### INFORMATION SUPPLIED

-- ==== Sys2Proof/Machine/Exchange.lean ====
section
/-!
DEFINITION. The transposing exchange (R304 to R315).
-/

namespace Sys2Proof.Machine

/-! ### Layout maps (R304 to R306) -/

/-- One side of a map: the dimension, the parts and the block of each factor. -/
structure Split where
  dim : Nat × Nat
  parts : Nat × Nat
  blk : Nat × Nat

def mapRank (m : Nat) : Nat := fld m 0 3
def mapElog (m : Nat) : Nat := fld m 4 3
def mapVfirst (m : Nat) : Nat := fld m 8 12
def mapPerm (m k : Nat) : Nat := fld m (32 + 3 * k) 3
def mapExt (m k : Nat) : Nat := fld m (64 + 32 * k) 32
/-- The split at a doubleword. -/
def mapSplit (m dwIx : Nat) : Split :=
  let b := 64 * dwIx
  ⟨(fld m b 3, fld m (b + 4) 3), (fld m (b + 8) 12 + 1, fld m (b + 20) 12 + 1), (fld m (b + 64) 32, fld m (b + 96) 32)⟩
def mapSrc (m : Nat) : Split := mapSplit m 4
def mapDst (m : Nat) : Split := mapSplit m 6
/-- The participants of a side. -/
def Split.count (p : Split) : Nat := p.parts.1 * p.parts.2
/-- N (R305). -/
def mapN (m : Nat) : Nat := (mapSrc m).count

/-- R305: the local extent of a dimension. -/
def Split.extent (p : Split) (m d : Nat) : Nat :=
  let e0 := if 1 < p.parts.1 ∧ p.dim.1 = d then mapExt m d / p.parts.1 else mapExt m d
  if 1 < p.parts.2 ∧ p.dim.2 = d then e0 / p.parts.2 else e0

/-- The bytes of a side's local array. -/
def Split.size (p : Split) (m : Nat) : Nat := ((List.range (mapRank m)).map (p.extent m)).foldl (· * ·) 1 * 2 ^ mapElog m
/-- S (R309). -/
def mapSize (m : Nat) : Nat := (mapSrc m).size m

/-- R306, conditions 1 to 3. -/
def mapShape (m : Nat) : Nat :=
  let r := mapRank m
  let ks := List.range 6
  if !(fld m 50 14 == 0 && fld m 20 12 == 0 && fld m 7 1 == 0 && fld m 3 1 == 0 && fld m 288 32 == 0 && fld m 263 1 == 0 && fld m 259 1 == 0 &&
      fld m 416 32 == 0 && fld m 391 1 == 0 && fld m 387 1 == 0 && fld m 512 512 == 0 && decide (1 ≤ r) && decide (r ≤ 6) &&
      decide (mapElog m ≤ 6)) then 1
  else if !(ks.all (fun k => if k < r then decide (1 ≤ mapExt m k) && decide (mapExt m k ≤ 2 ^ 31) else mapExt m k == 1)) then 2
  else if !(ks.all (fun k => if k < r then decide (mapPerm m k < r) else mapPerm m k == k) && (ks.map (mapPerm m)).Nodup) then 3
  else 0

/-- R306 MAP_SPLIT for a factor, and for a side. -/
def factorOk (r dim parts blk : Nat) : Bool := if parts = 1 then dim == 0 && blk == 0 else decide (dim < r) && decide (1 ≤ blk)
def Split.ok (p : Split) (r : Nat) : Bool :=
  factorOk r p.dim.1 p.parts.1 p.blk.1 && factorOk r p.dim.2 p.parts.2 p.blk.2 && !(decide (1 < p.parts.1) && decide (1 < p.parts.2) && p.dim.1 == p.dim.2)
/-- R306 MAP_DIVIDE. -/
def factorDivides (m dim parts blk : Nat) : Bool := parts == 1 || mapExt m dim % (blk * parts) == 0
def Split.divides (p : Split) (m : Nat) : Bool := factorDivides m p.dim.1 p.parts.1 p.blk.1 && factorDivides m p.dim.2 p.parts.2 p.blk.2

/-- R306: the status of MAPLD for a map and a gang size. -/
def mapStatus (m gangSize : Nat) : Nat :=
  if mapShape m ≠ 0 then mapShape m
  else if !((mapSrc m).ok (mapRank m) && (mapDst m).ok (mapRank m)) then 4
  else if !((mapSrc m).divides m && (mapDst m).divides m) then 5
  else if !((mapDst m).count == mapN m && decide (mapVfirst m + mapN m - 1 < gangSize)) then 6
  else if !(decide ((mapSrc m).size m < 2 ^ 40) && decide ((mapDst m).size m < 2 ^ 40)) then 7
  else 0

/-! ### Where an element goes (R305) -/

/-- What a factor does to an index of its dimension: the part, and the local index. -/
def factorOf (parts blk i : Nat) : Nat × Nat := ((i / blk) % parts, i / (blk * parts) * blk + i % blk)
/-- The global index from a part and a local index. -/
def factorBack (parts blk q ld : Nat) : Nat := ld / blk * (blk * parts) + q * blk + ld % blk

/-- The participant, counted from VFIRST, and the local indices of a global index. -/
def Split.place (p : Split) (is : List Nat) : Nat × List Nat :=
  let q0 := if p.parts.1 = 1 then 0 else (factorOf p.parts.1 p.blk.1 (is.getD p.dim.1 0)).1
  let q1 := if p.parts.2 = 1 then 0 else (factorOf p.parts.2 p.blk.2 (is.getD p.dim.2 0)).1
  let ld := is.zipIdx.map (fun x =>
    if 1 < p.parts.1 ∧ p.dim.1 = x.2 then (factorOf p.parts.1 p.blk.1 x.1).2
    else if 1 < p.parts.2 ∧ p.dim.2 = x.2 then (factorOf p.parts.2 p.blk.2 x.1).2
    else x.1)
  (q0 + p.parts.1 * q1, ld)

/-- The global index of a participant's local indices. -/
def Split.unplace (p : Split) (q : Nat) (ld : List Nat) : List Nat :=
  ld.zipIdx.map (fun x =>
    if 1 < p.parts.1 ∧ p.dim.1 = x.2 then factorBack p.parts.1 p.blk.1 (q % p.parts.1) x.1
    else if 1 < p.parts.2 ∧ p.dim.2 = x.2 then factorBack p.parts.2 p.blk.2 (q / p.parts.1) x.1
    else x.1)

/-- An offset in mixed radix, the first extent fastest. -/
def radixOf : List Nat → List Nat → Nat
  | l :: ls, e :: es => l + e * radixOf ls es
  | _, _ => 0
/-- The digits of an offset. -/
def digitsOf (off : Nat) : List Nat → List Nat
  | [] => []
  | e :: es => off % e :: digitsOf (off / e) es

/-- R305: element `n` of source participant `q`: the destination participant, and the element's place in its array. -/
def mapElement (m q n : Nat) : Nat × Nat :=
  let r := mapRank m
  let dims := List.range r
  let is := (mapSrc m).unplace q (digitsOf n (dims.map ((mapSrc m).extent m)))
  let d := (mapDst m).place is
  let order := dims.map (mapPerm m)
  (d.1, radixOf (order.map (fun k => d.2.getD k 0)) (order.map ((mapDst m).extent m)))

/-! ### MAPLD (R308) -/

def State.mapEntry (s : State) (p i : Nat) : MapEntry := Sparse.get {} (s.drover p).maps i

/-- An instance uses a map entry until every participant has its entry. -/
def State.mapBusy (s : State) (p i : Nat) : Bool := (s.drover p).exchanges.any (fun x => x.entry == i)

def mapldBody (f : Fields) (s : State) : Exec Out := do
  let k := s.cur
  let p := s.paddockOf (coreOf k)
  let i := f.mod 0 4
  let sl := s.slotOf k
  need ((s.ctx k).detlvl == 0 || sl.vcore == 0) DET_VIOLATION (5 * 2 ^ 60 + 0x331)
  let rq : Req := { op := 0x331, field := 2, opnd := f.a, n := 128, al := 64, ld := true, st := false, spaces := [0, 1] }
  let (c, a) ← capCheck s k rq (s.capOpnd f.a) (offsetOf f)
  let (o, bs) ← plainLines { rq with n := 64 } c s 2 a { s := s }
  let m := bytesToNat bs
  let st := mapStatus m (s.gang sl.lid).vcores
  if s.mapBusy p i then .ok { o with s := o.s.setD f.d (CReg.word 8) }
  else if st ≠ 0 then .ok { o with s := o.s.setD f.d (CReg.word st) }
  else
    let e : MapEntry := { valid := true, lid := sl.lid, map := BitVec.ofNat 1024 m }
    .ok { o with s := (o.s.modDrover p (fun d => { d with maps := d.maps.put i e })).setD f.d (CReg.word 0) }
def execMapld (f : Fields) (s : State) : Result := runScalar f (mapldBody f) s

/-! ### A2AT (R309, R310) -/

/-- Step 1 of R309 for one capability. (DEDUCED, log 51.) -/
def a2Open (s : State) (field : Nat) (o : Opnd) : Exec Unit := do
  need (s.capOpnd o).tag TAG (tagTval 0x330 field o)
  need (!((s.capOpnd o).cap.has permS)) PERM (s.capOpnd o).cap.cursor

/-- Step 2 of R309 for one capability. -/
def a2Right (s : State) (o : Opnd) (st : Bool) : Exec Unit :=
  let c := (s.capOpnd o).cap
  need (c.has (if st then permW else permR) && !(c.has permI) && (c.space == 0 || c.space == 1 || c.space == 3)) PERM c.cursor

/-- Step 3 of R309 for one capability: its space and cursor. -/
def a2Fits (s : State) (k : Nat) (o : Opnd) (size el : Nat) : Exec (Nat × Nat) := do
  let c := (s.capOpnd o).cap
  need (decide (c.off + size ≤ c.len)) BOUNDS c.cursor
  need (c.cursor % el == 0) ALIGN c.cursor
  need (c.space == 0 || decide (c.cursor + size ≤ bufferSize (coreOf k) c.space)) BOUNDS c.cursor
  .ok (c.space, c.cursor)

/-- A vcore has an instance that has not delivered its entry. -/
def State.exchanging (s : State) (p lid v : Nat) : Bool :=
  (s.drover p).exchanges.any (fun x => x.lid == lid && x.parts.any (fun e => e.1 == v && !e.2.delivered))

/-- R310: the start checks of one participant: 0, or the status. -/
def startCheck (s : State) (m : Nat) (e : ExPart) : Nat :=
  let sl := s.slot (slotKey e.core e.slot)
  let src : Region := ⟨e.srcSpace, e.src, mapSize m, false⟩
  let dst : Region := ⟨e.dstSpace, e.dst, mapSize m, true⟩
  if !(bitAt sl.engcap.toNat 16 && engcapOk sl src && engcapOk sl dst) then 0x11
  else if !(copyMay src && copyMay dst) then 0x14
  else if !(weightOk s e.core e.slot [dst]) then 0x15
  else if e.srcSpace = e.dstSpace ∧ overlaps e.src (mapSize m) e.dst (mapSize m) then 0x10
  else 0

/-- R310: an instance whose participants have all arrived starts, or fails a start check. -/
def startInstance (s : State) (x : ExInst) : ExInst :=
  match x.parts.findSome? (fun e => let st := startCheck s x.map.toNat e.2; if st = 0 then none else some (st, e.1)) with
  | some (st, v) => { x with started := true, status := st, detail := 0xF * 2 ^ 60 + v % 2 ^ 12 }
  | none => { x with started := true }

/-- A participant arrives at an instance (R309). -/
def joinExchange (s : State) (entry n lid m v : Nat) (e : ExPart) (xs : List ExInst) : List ExInst :=
  let same (x : ExInst) : Bool := x.entry == entry && x.number == n && x.lid == lid
  let add (x : ExInst) : ExInst :=
    let y := { x with parts := x.parts.put v e }
    if y.parts.length = mapN m then startInstance s y else y
  if xs.any same then xs.map (fun x => if same x then add x else x)
  else xs ++ [add { entry := entry, number := n, lid := lid, map := BitVec.ofNat 1024 m }]

/-- R309: each step of the checks is made on A and then on B. (DEDUCED, log 51.) -/
def a2atBody (f : Fields) (s : State) : Exec Out := do
  let k := s.cur
  let core := coreOf k
  let p := s.paddockOf core
  let sl := s.slotOf k
  let i := f.mod 0 4
  let e := s.mapEntry p i
  let m := if e.valid then e.map.toNat else 0
  let size := if e.valid then mapSize m else 0
  a2Open s 2 f.a
  a2Open s 3 f.b
  a2Right s f.a false
  a2Right s f.b true
  let (ss, sa) ← a2Fits s k f.a size (2 ^ mapElog m)
  let (ds, da) ← a2Fits s k f.b size (2 ^ mapElog m)
  if !e.valid || e.lid != sl.lid then done (s.setD f.d (CReg.word 1))
  else if !(decide (mapVfirst m ≤ sl.vcore) && decide (sl.vcore < mapVfirst m + mapN m)) then done (s.setD f.d (CReg.word 2))
  else if s.exchanging p sl.lid sl.vcore then done (s.setD f.d (CReg.word 3))
  else
    intervalCheck 0x330 1 s
    releaseWait s true
    let C := s.core core
    let mk (sp a : Nat) (w : Bool) : List RangeEntry :=
      if sp = 0 then [] else [⟨C.nextCmd, .copy, sp, a / 64 * 64, roundUp (a + size) 64, w⟩]
    let rs := mk ss sa false ++ mk ds da true
    if 32 < C.ranges.length + rs.length then .error (.stay s)
    else
      let n := Sparse.get 0 sl.a2ats i
      let part : ExPart :=
        { core := core, slot := s.slotNo k, srcSpace := ss, src := sa, dstSpace := ds, dst := da, clock := s.releaseClock k,
          mode := (s.ctx k).mode, interval := sl.interval, cmd := C.nextCmd, seq := Sparse.get 0 sl.engSeq 3 }
      let t := ((s.modCore core (fun c => { c with ranges := c.ranges ++ rs, nextCmd := c.nextCmd + 1 })).modSlot (s.slotKeyOf k)
        (fun l => { l with a2ats := l.a2ats.put i (n + 1), engSeq := l.engSeq.put 3 (part.seq + 1) })).bump k
      done ((t.modDrover p (fun d => { d with exchanges := joinExchange t i n sl.lid m sl.vcore part d.exchanges })).setD f.d (CReg.word 0))
def execA2at (f : Fields) (s : State) : Result := runScalar f (a2atBody f) s

/-! ### Streaming (R311) -/

/-- What happens before and after the accesses of an instance (R314). -/
def ExInst.clock (x : ExInst) : Sparse Nat := x.parts.foldl (fun acc e => joinClock acc e.2.clock) []

/-- The place of an element for a participant; the race check is recorded in the interval of its A2AT. -/
def exPlace (s : State) (x : ExInst) (v : Nat) (e : ExPart) (space a n : Nat) (st : Bool) : Except EStop (State × Nat) :=
  if space ≠ 0 then .ok (s, placeKey space e.core a)
  else
    match engTranslate s e.core .copy { slot := e.slot, lid := x.lid, vcore := v, mode := e.mode } a n st with
    | .error z => .error z
    | .ok (pa, i) =>
      let s := s.engCount e.core i
      if 2 ^ 51 ≤ pa && !(s.hostPortUp e.core) then .error (.host a)
      else if imgCHK i && decide (pa < 2 ^ 51) then
        let r : Racer :=
          { lid := x.lid, vcore := v, interval := e.interval, known := { clock := x.clock }, sync := false, turn := s.turn, lo := pa, len := n
            eng := some ⟨v, 3, e.seq, none⟩ }
        match s.raceRange (s.paddockOf e.core) r st (granulesOf pa n) with
        | .ok t => .ok (t, pa)
        | .fault b => .error (.fail 0x16 b)
        | _ => .error (.fail 0x1B a)
      else .ok (s, pa)

/-- One element is read and written: the state, or what stopped it, with the space. -/
def moveElement (x : ExInst) (v : Nat) (e : ExPart) (el j : Nat) (s : State) : Except (Nat × EStop) State :=
  let m := x.map.toNat
  let (q, at_) := mapElement m (v - mapVfirst m) j
  let w := mapVfirst m + q
  let d := Sparse.get default x.parts w
  match exPlace s x v e e.srcSpace ((e.src + j * el) % 2 ^ 56) el false with
  | .error z => .error (e.srcSpace, z)
  | .ok (s1, key) =>
    if s1.poison.any (fun b => overlaps (b * 8) 8 key el) then .error (e.srcSpace, .fail 0x18 (e.src + j * el))
    else
      match exPlace s1 x w d d.dstSpace ((d.dst + at_ * el) % 2 ^ 56) el true with
      | .error z => .error (d.dstSpace, z)
      | .ok (s2, key2) => .ok (s2.storeBytes key2 (s1.bytesAt key el))

/-- The elements of a block in ascending order. -/
def moveElements (x : ExInst) (v : Nat) (e : ExPart) (el : Nat) : List Nat → State → Except (Nat × EStop) State
  | [], s => .ok s
  | j :: js, s =>
    match moveElement x v e el j s with
    | .error z => .error z
    | .ok t => moveElements x v e el js t

/-- An instance replaced. -/
def State.putExchange (s : State) (p : Nat) (x y : ExInst) : State :=
  s.modDrover p (fun d => { d with exchanges := d.exchanges.map (fun z => if z = x then y else z) })

/-- The instance of an entry that has started, and that a participant belongs to. -/
def State.exchangeOf (s : State) (p entry v : Nat) : Option ExInst :=
  (s.drover p).exchanges.find? (fun x => x.started && x.entry == entry && x.parts.any (fun e => e.1 == v))

/-- The copy engine of a participant is frozen (R387). -/
def State.exFrozen (s : State) (e : ExPart) : Bool := (s.core e.core).copy.frozen

/-- R163, R313, R387: no participant's ranges wait for an older command, no participant is being stopped or is suspended, and no copy
engine of one is frozen. -/
def State.exchangeRuns (s : State) (x : ExInst) : Bool :=
  !(s.gang x.lid).suspended && x.parts.all (fun e => !(s.exFrozen e.2) && (s.core e.2.core).rangesClear e.2.cmd .copy && !(s.halting (slotKey e.2.core e.2.slot)))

### PROBLEM DETAILS
Quote exactly the lines running from the start of the listing above through the line where "def mapPerm (m" is found, and output no other lines.

### EXPECTED OUTPUT
-- ==== Sys2Proof/Machine/Exchange.lean ====
section
/-!
DEFINITION. The transposing exchange (R304 to R315).
-/

namespace Sys2Proof.Machine

/-! ### Layout maps (R304 to R306) -/

/-- One side of a map: the dimension, the parts and the block of each factor. -/
structure Split where
  dim : Nat × Nat
  parts : Nat × Nat
  blk : Nat × Nat

def mapRank (m : Nat) : Nat := fld m 0 3
def mapElog (m : Nat) : Nat := fld m 4 3
def mapVfirst (m : Nat) : Nat := fld m 8 12
def mapPerm (m k : Nat) : Nat := fld m (32 + 3 * k) 3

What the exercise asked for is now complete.